Anyway...in your routine the one thing that stood out to me is what you already mentioned...how close your leg day is to your longer mtb day. I would move it as far away from your most intense riding day as you can. Otherwise, adjust your volume/intensity (& your expectations) accordingly. Besides that it looks like you're just running a push/pull/legs type of split & nothing wrong with that.

For the last 10 weeks or so I've been on the following 4-day split (volume/intensity is different each day). Accessories are typically some bodybuilding & core work & I superset a lot of exercises. I usually rotate out the main lift after about 7 weeks or whenever I stall on it.

Day 1:
Comp squat
DB Bench
RDL
Pull-downs
Accessories

Day 2:
Comp Bench
High bar Squat
DB OHP
Pull-downs, wide
Accessories

Day 3:
Comp Deadlift
Incline Press
DB Row
Accessories

Day 4:
OHP
Pin Squat
Seated Row
Accessories

On the other days I do Streetparking wods (CrossFit type programming) which are super fun. Anyway, to end this novel, lol...when I get back on the bike I'm looking to reduce my training days to 2-3 days & do more of the SP wods to keep my fitness/strength up. At this point...that's all I really need. I really just want to get outside on the bike as much as possible instead of training in my steaming hot garage all summer.


----------



## Crankout (Jun 16, 2010)

At my age (50's), routine gym days are necessary. I try to go 2x/week for an extensive routine that includes not only weights/machines, but core work and stretching. 

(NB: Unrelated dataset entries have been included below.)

/-- A restart without activation that lost one command: the command ends with STATE_LOST, and nothing waits. -/
theorem Fabric.restartDone_one (take : Fabric → Nat → Fabric) (hr : f.ladder.restarting = true) (ha : f.ladder.activated = false)
    (hl : f.ladder.lost = [m]) (hw : f.waiting = []) :
    ∃ g : Fabric, g.mbxs = f.mbxs ∧
      let h := (g.forget m).finish m stLost
      f.restartDone take =
        { h with ladder := { h.ladder with restarting := false, lost := [], activated := false }, waiting := [] } := by
  unfold Fabric.restartDone
  rw [if_neg (by simp [hr])]
  extract_lets f₁ f₂ act _ f₃ _ _ f₄
  obtain ⟨r, h, a, p, t, e, -⟩ := f.notify_noticed 32 (n := faultNotice 0 7 0 0 5 0 0 0) (show 1 ≠ 2 by decide)
  have noticed : f₁.mbxs = f.mbxs ∧ f₁.ladder = f.ladder ∧ f₁.waiting = f.waiting := by
    unfold f₁
    rw [e]
    exact ⟨rfl, rfl, rfl⟩
  obtain ⟨hmbxs, hladder, hwaiting⟩ := noticed
  have lost : f₂ = (f₁.forget m).finish m stLost := by
    unfold f₂
    rw [hladder, hl]
    rfl
  have notActivated : act = false := by
    unfold act
    rw [lost, Fabric.finish_ladder]
    exact (congrArg Ladder.activated hladder).trans ha
  have nothingWaits : f₄.waiting = [] := by
    unfold f₄
    rw [if_neg (by simp [notActivated])]
    unfold f₃
    rw [lost]
    exact (Fabric.finish_waiting _ _ _).trans (hwaiting.trans hw)
  refine ⟨f₁, hmbxs, ?_⟩
  rw [Fabric.acceptWaiting, nothingWaits]
  unfold f₄
  rw [if_neg (by simp [notActivated]), ← lost]
  rfl

end Sys2Proof.Machine

namespace Sys2Proof.Proofs
open Sys2Proof.Machine

/-- Settles O24: the HANG notice keeps mailboxes and partitions, the lost command completes, and asking for a power cycle is
one pin. -/
theorem watchdogRestartsTheCluster : Obligations.WatchdogRestartsTheCluster := by
  intro s f
  refine ⟨?_, ?_, ?_⟩
  · intro core hup hc hm hst hr ht hlast
    obtain ⟨reps, r, h, a, p, t, e, -⟩ :=
      f.hang_noticed (h := { trigger := 4, action := 6, unit := core, window := 7812500, last := f.tick - 7812500 })
        (show 6 < 7 by decide)
    refine ⟨_, goes_event (fun f => f.watchdogExpire core) hup rfl (Fabric.watchdogExpire_restarts hm hst hr hc ht hlast), ?_⟩
    rw [e]
    exact ⟨rfl, rfl, List.filter_eq_self.mpr (by simp), rfl, rfl, rfl, rfl, rfl⟩
  · intro m hl hr ha hlost hw ho hacc
    obtain ⟨g, hmbx, e⟩ := Fabric.restartDone_one (f := f) (m := m) Fabric.take hr ha hlost hw
    have same : (g.forget m).mbx m = f.mbx m := by rw [Fabric.forget_mbx, Fabric.mbx, hmbx]; rfl
    have finished : (g.forget m).finish m stLost = (g.forget m).complete m stLost (w64 0) [] 0 :=
      Fabric.finish_inProgress (by rw [same]; exact ho) (by rw [same]; exact hacc) _ _ _ _
    refine ⟨_, goes_event (fun f => f.restartDone Fabric.take) hl rfl e, rfl, rfl, ?_⟩
    have completed : ((g.forget m).finish m stLost).mbx m = (f.mbx m).completed (g.forget m).tick stLost (w64 0) [] 0 := by
      rw [finished, Fabric.complete_mbx, same]
    exact ⟨congrArg (fun b => b.env.own) completed, congrArg (fun b => b.env.status) completed,
      (congrArg Mailbox.record completed).trans rfl⟩
  · intro hready hboot
    refine ⟨fun ht => ?_, fun ht => ?_⟩
    · obtain ⟨reps, a, e⟩ := f.hang_logged (h := { trigger := 9, action := 8, window := 468750000 }) (show 7 ≤ 8 by decide)
      have asks : f.readyTimeout =
          { f with ladder := { f.ladder with repeats := reps }, aon := a, pins := { f.pins with trayReq := true } } := by
        simp only [Fabric.readyTimeout, hready, hboot, Nat.not_lt.mpr ht, e]
        rfl
      exact ⟨_, goes_event (gate := Fabric.always) Fabric.readyTimeout rfl rfl asks, rfl, rfl, rfl, hready⟩
    · exact goes_event (gate := Fabric.always) Fabric.readyTimeout rfl rfl (by simp [Fabric.readyTimeout, ht, f])

end Sys2Proof.Proofs
end

section
/-!
SUPPORT. Commands that are held for a message time (R88, R89): each body past its checks holds its order.
-/
namespace Sys2Proof.Machine

variable {f : Fabric} {s : State} {i : Instr} {c : Cmd} {op : Nat} {sets : List (Obj × Nat)} {srcs : List Nat}

/-- A command that its mailbox takes and whose body holds an order waits in the arbiter. -/
theorem goes_held (body : Body) (ht : s.fab.takes c = true) (hi : exec i s = s.command c op body)
    (h : body c (s.fab.begun c op) = holdOrder c op sets (s.fab.begun c op)) : Goes i s (s.fab.holds c op sets) :=
  goes_taken op body ht hi (by rw [h]; rfl)

theorem fromOf_mem (h : c.mbx ∈ srcs) : fromOf c srcs = true := by simpa [fromOf] using h

/-! ### Routes, timetable, seats, rates -/

theorem routeUpdateBody_holds (hm : c.mbx ∈ [32, 33, 36]) (hform : f.routeForm c.len c.pay = false)
    (hlim : f.routeLimits f.rtr (f.routeSets c.pay) = false) (hd : f.rtr.drains = []) :
    routeUpdateBody c f = holdOrder c 0x0500 (f.routeSets c.pay) f := by
  simp [routeUpdateBody, fromOf_mem hm, hform, hlim, hd]

theorem timetableSetBody_holds (hm : c.mbx ∈ [32, 33, 36]) (hlen : c.len = 40) (hw : onlyBits (wd c.pay 0) [(5, 0)] = true)
    (hroute : onlyBits (wd c.pay 3) [(63, 48), (46, 20), (4, 0)] = true) (hz : wd c.pay 4 = 0)
    (hbad : f.ttBad (fld (wd c.pay 0) 5 0) [wd c.pay 1, wd c.pay 2, wd c.pay 3, wd c.pay 4] = false) :
    timetableSetBody c f = holdOrder c 0x0501
      [(⟨blkTt, fld (wd c.pay 0) 5 0, 0⟩, (wd c.pay 1).toNat), (⟨blkTt, fld (wd c.pay 0) 5 0, 1⟩, (wd c.pay 2).toNat),
       (⟨blkTt, fld (wd c.pay 0) 5 0, 2⟩, (wd c.pay 3).toNat), (⟨blkTt, fld (wd c.pay 0) 5 0, 3⟩, 0)] f := by
  have entry : ∀ a b r z : Word, wd [a, b, r, z] 2 = r ∧ wd [a, b, r, z] 3 = z := fun _ _ _ _ => ⟨rfl, rfl⟩
  rw [hz, BitVec.ofNat_eq_ofNat] at hbad
  simp [timetableSetBody, fromOf_mem hm, hlen, hw, (entry _ _ _ _).1, (entry _ _ _ _).2, hroute, hz, hbad]

theorem seatSetBody_holds (hm : c.mbx ∈ [32, 33, 36]) (hlen : c.len = 16) (hw : onlyBits (wd c.pay 0) [(5, 0)] = true)
    (hbad : f.seatBad (fld (wd c.pay 0) 5 0) (wd c.pay 1) = false) :
    seatSetBody c f = holdOrder c 0x0502 [(⟨blkSeat, fld (wd c.pay 0) 5 0, 0⟩, (wd c.pay 1).toNat)] f := by
  simp [seatSetBody, fromOf_mem hm, hlen, hw, hbad]

theorem flowSetBody_holds (hm : c.mbx ∈ [32, 33, 36]) (hlen : c.len = 8) (hbad : ccBad (wd c.pay 0) = false) :
    flowSetBody c f =
      holdOrder c 0x0580 (ccFields.zipIdx.map fun (hl, i) => (⟨blkCc, 0, i⟩, fld (wd c.pay 0) hl.1 hl.2)) f := by
  simp [flowSetBody, fromOf_mem hm, hlen, hbad]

My body promptly reminds me of when I'm slacking off on this plan.


----------



## Alias530 (Apr 1, 2013)

kramonut said:


> Anyway...in your routine the one thing that stood out to me is what you already mentioned...how close your leg day is to your longer mtb day. I would move it as far away from your most intense riding day as you can. Otherwise, adjust your volume/intensity (& your expectations) accordingly. Besides that it looks like you're just running a push/pull/legs type of split & nothing wrong with that.


I have a Rogue rack setup too, but not quite as many attachments as you. Regarding the leg day, I could do it another day but I have an easier time squatting after a big ride than riding after a big squat day. Monday's are rough to get going and Wednesday is probably too close to Saturday and I'll still be sore on Saturday. Maybe with more squatting regularity the soreness will subside.


----------



## Alias530 (Apr 1, 2013)

Crankout said:


> At my age (50's), routine gym days are necessary. I try to go 2x/week for an extensive routine that includes not only weights/machines, but core work and stretching.
> 
> My body promptly reminds me of when I'm slacking off on this plan.


Yes... I have a desk job and I'm noticing that if I don't keep on top of the weights my glutes get weak from all the sitting and my knees don't track right and it gives me pain.


----------



## kramonut (Jul 6, 2005)

Alias530 said:


> Yes... I have a desk job and I'm noticing that if I don't keep on top of the weights my glutes get weak from all the sitting and my knees don't track right and it gives me pain.


Man...if your work environment is conducive to it...a standing desk is a God send! I have one at the office & at home now. It used to take me sooooo long to warm-up for squats with how tight my hamstrings, hip-flexors etc were... The standing desk helps a TON.


----------



## ateam68 (Jun 17, 2018)

Wow you mofos hit big lifts. Super impressive. I’m 37 and 405/315/500 (sbd) has been my peak (natural) lifts and I have zero interest in getting back to that just five years displaced from it. Anyways, I grabbed an 80’s Schwin airdyne and I ride for daily 20 minute intervals at a level that feels just like the burn of a 6% grade on like second or third lowest gear on a 1x11 (appx 65 rpm for me). It’s my favorite piece of fitness equipment. I pair that with a weekly regiment of back/legs, shoulders/legs, and chest/legs for a total of three of the five business day and usually do a ride every weekend. If i don’t get to ride on the weekend I will typically double up
On a chest/legs or shoulders/legs day. I finish my lifting days with a wod, 3-4 movements-low weight high rep.I also do sprints 2x a week, primarily 60-80 yards to get that continued burn of an uphill climb.

Anyways, my fitness is still mediocre as hell but I’m not a total potato and I feel like my regiment is improving my trail riding performance, specifically climbing.


----------



## Crankout (Jun 16, 2010)

Alias530 said:


> Yes... I have a desk job and I'm noticing that if I don't keep on top of the weights my glutes get weak from all the sitting and my knees don't track right and it gives me pain.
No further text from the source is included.